Return the run of lines below that opens with the line containing "refused := true, history := s.history ++ [.outcome (.rxDrain" and closes with the line containing "42_ring.md R172: in", keeping each one exact.

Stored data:
_____

/-- 42_ring.md R171: in BOOT and DLOAD every data-path operation sets the refusal mark and does nothing else; the history
records the mark (log entries 14, 16). -/
def Obligations.BootAndDloadRefuseTheDataPath : Prop :=
  ∀ (s : State) (ch : ChanId) (p : Bytes) (ctl : Option Ctl) (r : RingId) (rc : RingCfg),
    s.mode = .boot ∨ s.mode = .dload → s.cfg.ring? r = some rc → s.cfg.fits = true →
    ∀ i ∈ [Instr.txEnqueue ch p ctl, .xmit r, .rxDrain r, .mbxReqAck r, .mbxResAck r] ++
        (if (s.ring r).retry = .off then [] else [.retryTimerFire r]) ++
        (if (s.ring r).ackWait = .off then [] else [.resAckTimeout r]),
      exec i s = .next { s with refused := true, history := s.history ++ [.outcome i .refused] }

/-- 44_link_control.md R266: a configuration that asks for SIPC4 framing is refused at the first operation that would encode or decode
it: TX_ENQUEUE on a channel that carries data, and RX_DRAIN, each in IPC mode (log entry 24). The recorded entry `refused`,
and that HOST gets no Result, are log entry 14. -/
def Obligations.Sipc4FramingIsRefused : Prop :=
  ∀ (s : State) (ch : ChanId) (p : Bytes) (ctl : Option Ctl) (r : RingId) (rc : RingCfg) (cc : ChanCfg),
    s.cfg.framing = .sipc4 → s.mode = .ipc → s.cfg.fits = true →
    (s.cfg.chan? ch = some cc → cc.kind ≠ .cmd → exec (.txEnqueue ch p ctl) s = .next { s with
      refused := true, history := s.history ++ [.outcome (.txEnqueue ch p ctl) .refused] }) ∧
    (s.cfg.ring? r = some rc → exec (.rxDrain r) s = .next { s with
      refused := true, history := s.history ++ [.outcome (.rxDrain r) .refused] })

/-- 42_ring.md R172: in IPC mode TX_ENQUEUE refuses an unknown or CMD channel, a frame that cannot be encoded or can never fit,
and a full queue, in that order; otherwise the frame joins the queue of the channel's ring. -/
def Obligations.TxEnqueueQueuesTheFrameOrSaysWhy : Prop :=
  ∀ (ch : ChanId) (p : Bytes) (ctl : Option Ctl) (s : State), s.mode = .ipc → s.cfg.framing = .sipc5 →
    let i : Instr := .txEnqueue ch p ctl
    let done : OpOutcome → Answer := fun o => .next { s with history := s.history ++ [.result i o] }
    ((∀ cc, s.cfg.chan? ch = some cc → cc.kind = .cmd) →
      exec i s = done (.error (.noSuchChannel ch))) ∧
    (∀ cc r rc, s.cfg.chan? ch = some cc → cc.kind ≠ .cmd → cc.ring = some r → s.cfg.ring? r = some rc →
      (∀ e, frameBuild ch p rc.pad ctl = .error e → exec i s = done (.error e)) ∧
      (∀ f, frameBuild ch p rc.pad ctl = .ok f →
        (rc.txSize - 1 < f.length → exec i s = done (.error (.tooLong f.length))) ∧
        (f.length ≤ rc.txSize - 1 → (s.ring r).txq.length = s.cfg.txqDepth →
          exec i s = .next { s with
            cnt := { s.cnt with txqDrop := s.cnt.txqDrop + 1 }
            history := s.history ++ [.result i (.error (.txQueueFull ch))] }) ∧
        (f.length ≤ rc.txSize - 1 → (s.ring r).txq.length ≠ s.cfg.txqDepth →
          ∃ t, exec i s = .next t ∧ ringOnly s t r { s.ring r with txq := (s.ring r).txq ++ [f] } ∧
            t = { s with rings := t.rings, history := s.history ++ [.result i .queued] })))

_____

(The answer)
      refused := true, history := s.history ++ [.outcome (.rxDrain r) .refused] })

/-- 42_ring.md R172: in IPC mode TX_ENQUEUE refuses an unknown or CMD channel, a frame that cannot be encoded or can never fit,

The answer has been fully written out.